The extracted gDNA was sequenced using 120bp paired-end reads with Illumina HiSeq2000 sequencing (Illumina Inc.). The sequence reads produced were assembled into contigs with ABySS v1.2.5 [5] using the default settings. The assembled genomic dataset was analyzed further by tBLASTx [2] to detect sequence similarity to individual genes. A wider taxonomic assignment was conducted using the metagenomic analysis program PhymBL v3.2 [6]to classify contigs as being of bacterial or choanoflagellate origin. The choanoflagellate reference dataset comprised choanoflagellate sequences available in the EMBL/Genbank WGS genomes andnon-redundant nucleotide sequences databases. The prokaryotic reference dataset used was the bacterial/archeal genome database included with PymmBL v3.2. Contigs were arbitrarily divided into those <1kb and those >1kb in size. These two datasets were used as separate queries and for both query datasets the default PhymmBL settings were used.
SUPPLEMENTARY RESULTS
Stephanoeca diplocostata EST Dataset
RNA samples extracted from S. diplocostata cultures were oligo-dT bead treated to enrich for poly(A) tagged eukaryotic mRNA. The success of this process was tested for using the Agilent Bioanalyser Picochip and Pico assay software. By comparison to control eukaryotic RNA samples, the first round of enrichment produced a large reduction in contamination and a second round of poly(A) selection produced a marked reduction in rRNA content, with almost all of the rRNA peaks disappearing but a broad mRNA peak being retained. The remaining rRNA was measured at 7% of the total sample, below the 10% threshold recommended for 454 EST sequencing. The total choanoflagellate RNA after two rounds of poly(A) enrichment amounted to 180ng.

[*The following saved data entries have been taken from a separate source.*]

-- ==== Sys2Proof/Machine/Watch.lean ====
section
/-! DEFINITION. Finding groups and teams, when an access may be performed (R94, R98, R113, R222), and watched words (R115,
R237): every write that an agent makes re-evaluates the words that groups wait for. -/

namespace Sys2Proof.Machine

open Sys2Proof

/-! ### Finding and replacing -/

/-- The resident group in a place. -/
def groupAt (s : State) (p : Place) : Option Group := s.groups.find? (fun g => g.place == p)

/-- Replace the group in a place. -/
def setGroup (s : State) (g : Group) : State :=
  { s with groups := s.groups.map (fun x => if x.place == g.place then g else x) }

/-- A placed team. -/
def teamOf (s : State) (uid : Nat) : Option Team := s.teams.find? (fun t => t.uid == uid)

/-- The team of a group that has issued operations: a placed one, or one that has retired since (R34). -/
def ownerOf (s : State) (uid : Nat) : Option Team := (teamOf s uid).or (s.retired.find? (fun t => t.uid == uid))

/-- Replace a team. -/
def setTeam (s : State) (t : Team) : State :=
  { s with teams := s.teams.map (fun x => if x.uid == t.uid then t else x) }

/-- The register context in which a group executes: its handler's in single-lane mode (R185). -/
def Group.ctx (g : Group) : RegCtx :=
  match g.handler with
  | some h => h.ctx
  | none => g.main

/-! ### Outstanding operations -/

/-- Is an access of an operation still to be performed? A pop lane with an index has made its access (R175). -/
def Op.pend (o : Op) (a : Acc) : Bool :=
  !a.done && (match o.body with | .qpop .. => a.exp == 0 | _ => true)

/-- Has an operation an access that is still to be performed? -/
def Op.open_ (o : Op) : Bool := o.accs.any o.pend

/-- Does an operation acquire: may nothing after it be performed first (R98, R176)? -/
def Op.acquires (o : Op) : Bool :=
  match o.body with
  | .load _ _ _ | .atom _ _ (some _) | .cas _ _ | .cpadd _ (some _) => o.ord == .acqrel || o.ord == .sc
  | .qpop .. => true
  | _ => false

/-- Does an older operation that acquires hold back every later access that its scope reaches (R98, R176)? -/
def Op.holds (o : Op) (reaches : Bool) : Bool := o.acquires && reaches && o.accs.any (fun a => !a.done)

/-- Does an operation release: must everything before it be performed first? -/
def Op.releases (o : Op) : Bool :=
  match o.body with
  | .load _ _ _ | .touch | .cctl _ _ | .tld _ _ | .tst | .tzero _ _ | .tcvt .. | .copy | .mat | .qpop .. => false
  | .qpush .. | .qpushTask .. => true
  | _ => o.ord == .acqrel || o.ord == .sc

/-- Is an operation an access of an engine, which the group's order does not cover (R314)? -/
def Op.engine (o : Op) : Bool :=
  match o.cls with
  | .copy | .mat => true
  | _ => false

/-- Does a place lie in a peer device's memory? -/
def Loc.peer (x : Loc) : Bool :=
  match x with
  | .phys a => (match prange a with | .peer _ => true | _ => false)
  | _ => false

end Sys2Proof.Machine

namespace Sys2Proof

/-- Does an ordering at a scope reach an access? Only system scope includes peers (R222). -/
def Scope.orders (c : Scope) (x : Machine.Loc) : Bool := c == .system || !x.peer

end Sys2Proof

namespace Sys2Proof.Machine

open Sys2Proof

/-- What a new access of a group is ordered by: release, sequential consistency, and its scope. -/
structure Rank where
  rel   : Bool
  sc    : Bool
  scope : Scope
  deriving DecidableEq, Repr

/-- The ordering of an operation's accesses. -/
def Op.rank (o : Op) : Rank := { rel := o.releases, sc := o.ord == .sc, scope := o.scope }

/-- Must a new access of a lane wait for one of the older operations? -/
def blockedBy (older : List Op) (lane : Nat) (x : Loc) (n : Nat) (r : Rank) : Bool :=
  older.any (fun o =>
    o.accs.any (fun a => o.pend a && a.lane == lane && a.loc.overlaps a.size x n)
      || (!o.engine
          && (o.accs.any (fun a => o.pend a && (r.rel || (r.sc && o.ord == .sc)) && r.scope.orders a.loc)
              || o.holds (o.scope.orders x))))

/-- A group's identity as a storer (R123). -/
def storerOf (t : Team) (g : Group) : Storer := { ctx := t.ctx, lseq := t.lseq, team := t.index, uid := t.uid, group := g.index }

/-- A group as an actor on memory. -/
def groupActor (t : Team) (g : Group) : Actor := { die := g.place.die, core := g.place.core, storer := some (storerOf t g) }

/-- A foreign agent's actor: the hub, an engine, a general core, the host or a peer. -/
def outsider : Actor := { die := 0, core := 48, storer := none }

/-! ### Watched words (R115, R237) -/

/-- The comparison of waitv, ge and lt unsigned (R115). -/
def waitHolds (c : WaitCmp) (a b : Nat) : Bool :=
  match c with
  | .eq => a == b
  | .ne => a != b
  | .ge => decide (b ≤ a)
  | .lt => decide (a < b)

/-- One evaluation of the lanes of a word wait (R115, R237): a lane whose word now satisfies the comparison is marked, and
only then is a shuttered cell marked observed. A lane with an older access of its own to the word waits for it. -/
def waitvLanes (w : Actor) (older : List Op) (r : Rank) (cmp : WaitCmp) (size : Nat) :
    List WaitLane → State → List WaitLane × State
  | [], s => ([], s)
  | x :: rest, s =>
    let (x', s) :=
      if x.sat || blockedBy older x.lane x.loc size r then (x, s)
      else if waitHolds cmp (locRead s x.loc size) x.val then ({ x with sat := true }, observe s w x.loc size)
      else (x, s)
    let (rest, s) := waitvLanes w older r cmp size rest s
    (x' :: rest, s)

/-- Re-evaluate the words that a group waits for; a word that can no longer be read is a data error (R148). -/
def watchGroup (s : State) (g : Group) : State :=
  match g.wait, teamOf s g.team with
  | some w, some t =>
    match w.cont with
    | .word lanes size cmp ord scope =>
      if lanes.any (fun x => !x.sat && accessFails s x.loc false) then setGroup s { g with wait := some { w with broken := some 0x21 } }
      else
        let (lanes, s) := waitvLanes (groupActor t g) g.ctx.ops { rel := false, sc := ord == .sc, scope := scope } cmp size lanes s
        setGroup s { g with wait := some { w with cont := .word lanes size cmp ord scope } }
    | _ => s
  | _, _ => s

/-- Every watched word is re-evaluated after a write (R115). -/
def watchAll (s : State) : State :=
  s.groups.foldl (fun s g => if g.wait.isSome then (match groupAt s g.place with | some g => watchGroup s g | none => s) else s) s

/-- An agent's write at the home of a place, which wakes whoever waits for the word. -/
def putWatched (s : State) (w : Actor) (x : Loc) (n v : Nat) : State := watchAll (actWrite s w x n v)

end Sys2Proof.Machine
end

The results of the EST sequencing and assembly are summarized in table S1. The 454 Titanium sequencing produced 0.261Gb. The average read length was 329 bases (standard deviation ±110 bases, median read length= 347 bases) with a maximum read length of 659 bases, roughly in keeping with the predicted metrics for this sequencing platform. The Q40 score (a base identification of 99.9% accuracy) was 94.4%. The Newbler assembly of the reads produced 26325 contigs of mean length 962bp. The longest contig was 12.6kb long.
tBLASTx Analysis
The tBLASTx search of the EST dataset against the full EMBL/Genbank non-redundant nucleotide database was used to assign (a) similarity and (b) taxonomic identity to each contig. Hits to selected taxonomic groups are expressed as the total number and as a percentage of the EST dataset in table 4. It should be noted that these are only top hits and in the vast majority of cases equally or only marginally less significant hits to M. brevicollis were also returned.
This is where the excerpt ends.